[Saved data entries]

>>

-- ==== Sys2Proof/Machine/Tables.lean ====
section
/-! DEFINITION. Loading table entries: each entry's check against the working tables and what applying it does (R4, R24, R25,
R34, R104, R132, R153, R162, R186), and the change of commissioning (R190). -/

namespace Sys2Proof.Machine

/-! ## Commissioning (R190) -/

/-- R130: the record of an entry that takes the power-on values. -/
def resetBlock (i : BlockIx) (s : State) : State :=
  s.setBlocks { s.blocks with entries := s.blocks.entries.put i { master := .start, far := .start (s.farFaultNow i) } }
/-- R116: a master whose record takes the power-on values posts a STATE when that changes what a STATE shows. -/
def replaceBlock (i : BlockIx) (s : State) : State :=
  let m := s.master i
  let s := resetBlock i s
  if s.isMaster i = true ∧ (s.master i).shownFields ≠ m.shownFields then postState i s else s
/-- R130: an entry becomes configured or unconfigured with the node; `id` is its block id. -/
def blockCommissioning (i : BlockIx) (s : State) : State :=
  if (s.working.blocks.get i).id = 0 then s else (resetBlock i s).mark (.block i)
/-- R143: a record is replaced, and REFUGE is marked once for each of its fields that changes. -/
def replaceRefuge (r : PairIx) (y : Refuge) (s : State) : State :=
  let x := s.refuges.get r
  [x.state != y.state, x.door != y.door, x.muster != y.muster, x.overflow != y.overflow, x.distress != y.distress,
    x.prepared != y.prepared].foldl (fun s b => s.markIf b (.refuge r)) (s.setRefuge r y)
/-- R131, R144: a record takes its power-on values with the node. -/
def refugeCommissioning (r : PairIx) (s : State) : State := replaceRefuge r (.start (s.refugeOn r)) s
/-- R190: the commissioned condition has changed with the working tables; `t` are the tables before, `was` the condition
before. Each block but the Level Unit and the Action Unit acts as its chapter states, in the model's order (log entry 20). -/
def commissioningChanged (t : Tables) (was : Bool) (s : State) : State :=
  let s := if was then spursUncommissioned t s else forEach 8 spurCommissioned s
  let s := forEach 2 refugeCommissioning s
  let s := reformLights (forEach 4 blockCommissioning s)
  forEach 16 (fun c s => reloadChan c (was && (t.channels.get c).spur.isSome) (t.channels.get c) s) s
/-- R43, R44, R178, R186, R190: the working COMMISSION entry becomes `c`. A change of commissioning marks LEVEL, and the levels
form when the other blocks have acted. The entry is written whole before its changes act, so the roles act with the new district's
ordered level in use, and the levels and outputs take no value between (DESIGN CHOICE, log entry 68). -/
def applyCommission (c : Commission) (s : State) : State :=
  let t := s.working
  let was := s.commissioned
  let roles := s.roleInForce
  let s := s.setWorking { t with commission := c }
  let s := if c.spacing = t.commission.spacing then s else s.setMgmt { s.mgmt with spacing := 0 }
  let changed := s.commissioned != was
  let s := if changed then commissioningChanged t was s else s
  let s := (reformAll (contactRolesBut (fun _ => false) roles s)).markIf changed .level
  if !changed then s else if was then actionUncommissioned s else evalLists s

/-! ## Entries (R185) -/

/-- R34: the working map with entry `k` replaced is non-increasing with level. -/
def mapOrdered (m : Tab 5 Nat) : Bool :=
  (List.finRange 4).all fun k => m.get ⟨k.val + 1, by omega⟩ ≤ m.get ⟨k.val, by omega⟩
def loadLevelMap (k : Fin 5) (mask : Nat) (s : State) : Except Result State :=
  let m := s.working.levelMap.put k mask
  if mask ≤ 15 ∧ mapOrdered m = true then .ok (reformMask (s.setWorking { s.working with levelMap := m })) else .error .invalid
/-- A spur that is present has the type in the working SPURS table. -/
def State.typedSpur (s : State) (t : SpurType) : Option SpurId → Bool
  | none => true
  | some p => (s.working.spurs.get p).type == t
/-- R4: another entry is bound to the same spur and sub-channel. -/
def State.chanConflict (s : State) (c : ChanId) (n : ChanCfg) : Bool :=
  n.spur.isSome && s.working.channels.anyIx fun i o => i != c && o.spur == n.spur && o.sub == n.sub
/-- R4, R24, R25: a CHANNELS entry. One that fails more than one test fails by the first of them, INVALID, CONFLICT (DESIGN CHOICE,
log entry 41). -/
def loadChannel (c : ChanId) (n : ChanCfg) (s : State) : Except Result State :=
  if !s.typedSpur .gas n.spur then .error .invalid
  else if s.chanConflict c n then .error .conflict
  else
    let old := s.working.channels.get c
    .ok (reloadChan c (s.chanUsed c) old (s.setWorking { s.working with channels := s.working.channels.put c n }))
/-- R104: another entry has the same block id or the same truck spur. -/
def State.blockConflict (s : State) (i : BlockIx) (n : BlockCfg) : Bool :=
  n.id != 0 && s.working.blocks.anyIx fun j o => j != i && o.id != 0 && (o.id == n.id || o.spur == n.spur)
/-- R104: the entry being replaced is in use. -/
def State.blockInUse (s : State) (i : BlockIx) : Bool := s.blockOn i && (s.blockState i).engaged
/-- R117: a load has changed the readiness of the far entry at an index from `was`, which is NOT READY for an index that held no
configured far entry (DESIGN CHOICE, log entry 55); the new readiness is posted. -/
def readinessLoaded (i : BlockIx) (was : Bool) (s : State) : State :=
  if s.isFar i = true ∧ s.farReadyNow i ≠ was then postReadiness i s else s
/-- R151: the entry at an index has been replaced: the block that its old id named and the one that it names now are handed
over, in that order (DESIGN CHOICE, log entry 9). -/
def notifyReplaced (i : BlockIx) (old : Nat) (s : State) : State :=
  let s := if old = s.blockId i then s else s.notify (.block old)
  s.notify (.block (s.blockId i))
/-- R104: a BLOCKS entry. An entry that fails more than one test fails by the first of them, INVALID, CONFLICT, IN USE (DESIGN
CHOICE, log entry 41). -/
def loadBlock (i : BlockIx) (n : BlockCfg) (s : State) : Except Result State :=
  if !s.typedSpur .truck n.spur then .error .invalid
  else if s.blockConflict i n then .error .conflict
  else if s.blockInUse i then .error .inUse
  else
    let old := s.blockId i
    let was := s.isFar i && s.farReadyNow i
    let s := replaceBlock i (s.setWorking { s.working with blocks := s.working.blocks.put i n })
    .ok (readinessLoaded i was (reformLights (notifyReplaced i old (s.mark (.block i)))))
/-- R132: the other record names the same spur. -/
def State.refugeConflict (s : State) (r : PairIx) (n : RefugeCfg) : Bool :=
  n.spur.isSome && s.working.refuges.anyIx fun q o => q != r && o.spur == n.spur
/-- R132: the refuge spur of a record changes. The record takes its power-on values, and the Action Unit takes what that hands
over (R146), before a new spur that is UP acts. -/
def moveRefuge (r : PairIx) (n : RefugeCfg) (s : State) : State :=
  let x := s.refuges.get r
  let s := if s.refugeOn r && x.prepared && x.occupancy == 0 then refugeSpurOffer r .refugeStanddown s else s
  let s := s.setWorking { s.working with refuges := s.working.refuges.put r n }
  let s := reformLocal (notifyOccupied r x.occupancy (replaceRefuge r (.start (s.refugeOn r)) s))
  match n.spur with
  | some p => if s.spurUpAs .refuge p && s.refugeOn r then panelStartUp r (reformRefuge r (settle s)) else s
  | none => s
/-- R132: a REFUGES entry. One that fails more than one test fails by the first of them, INVALID, CONFLICT (DESIGN CHOICE, log entry
41). -/
def loadRefuge (r : PairIx) (n : RefugeCfg) (s : State) : Except Result State :=
  if !s.typedSpur .refuge n.spur then .error .invalid
  else if s.refugeConflict r n then .error .conflict
  else
    let s := s.mark (.refuge r)
    .ok (if (s.working.refuges.get r).spur = n.spur
      then reformRefuge r (s.setWorking { s.working with refuges := s.working.refuges.put r n })
      else moveRefuge r n s)
/-- R153: a TRIGGER LISTS entry; the flush, the replacement and the evaluation. -/
def loadTrigger (x : PairIx) (n : TriggerCfg) (s : State) : State :=
  triggerLoaded x (s.setWorking { s.working with triggers := s.working.triggers.put x n })
/-- A parsed entry goes to its owner; one outside its range fails INVALID (R200). -/
def withEntry {α : Type} (o : Option α) (f : α → Except Result State) : Except Result State :=
  match o with | some a => f a | none => .error .invalid
/-- An index of a table numbered from 1. -/
def withIx (n k : Nat) (f : Fin n → Except Result State) : Except Result State :=
  match identIx n k with | some i => f i | none => .error .invalid
/-- R185: one entry offered, checked and applied. -/
def applyEntry (t : Table) (k : Nat) (b : List Octet) (s : State) : Except Result State :=
  match t with
  | .commission => withEntry (commissionOf b) fun c => .ok (applyCommission c s)
  | .levelMap => if h : k < 5 then loadLevelMap ⟨k, h⟩ (octAt b 0) s else .error .invalid
  | .spurs => withIx 8 k fun p => withEntry (spurCfgOf b) fun c => .ok (loadSpur p c s)
  | .channels => withIx 16 k fun c => withEntry (chanCfgOf b) fun n => loadChannel c n s
  | .blocks => withIx 4 k fun i => withEntry (blockCfgOf b) fun n => loadBlock i n s
  | .refuges => withIx 2 k fun r => withEntry (refugeCfgOf b) fun n => loadRefuge r n s
  | .triggers => withIx 2 k fun x => withEntry (triggerCfgOf b) fun n => .ok (loadTrigger x n s)
  | _ => .error .invalid
/-- R185: the failure that stops a load: index, result, residual. -/
structure LoadFailure where
  index    : Nat
  result   : Result
  residual : Nat
deriving DecidableEq, Repr
/-- R185: the entries applied one by one in index order until one fails; what an entry hands to the Action Unit is taken
before the next. -/
def loadEntries (t : Table) (size : Nat) : Nat → Nat → List Octet → State → State × Option LoadFailure
  | 0, _, _, s => (s, none)
  | n + 1, k, l, s =>
    match applyEntry t k (l.take size) s with
    | .error r => (s, some { index := k, result := r, residual := n + 1 })
    | .ok s => loadEntries t size n (k + 1) (l.drop size) (settle s)

end Sys2Proof.Machine
end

<<

The line containing "(loadTrigger x n s)" and every line after it, through the end of the records, should be repeated exactly and alone.

  | .triggers => withIx 2 k fun x => withEntry (triggerCfgOf b) fun n => .ok (loadTrigger x n s)
  | _ => .error .invalid
/-- R185: the failure that stops a load: index, result, residual. -/
structure LoadFailure where
  index    : Nat
  result   : Result
  residual : Nat
deriving DecidableEq, Repr
/-- R185: the entries applied one by one in index order until one fails; what an entry hands to the Action Unit is taken
before the next. -/
def loadEntries (t : Table) (size : Nat) : Nat → Nat → List Octet → State → State × Option LoadFailure
  | 0, _, _, s => (s, none)
  | n + 1, k, l, s =>
    match applyEntry t k (l.take size) s with
    | .error r => (s, some { index := k, result := r, residual := n + 1 })
    | .ok s => loadEntries t size n (k + 1) (l.drop size) (settle s)

end Sys2Proof.Machine
end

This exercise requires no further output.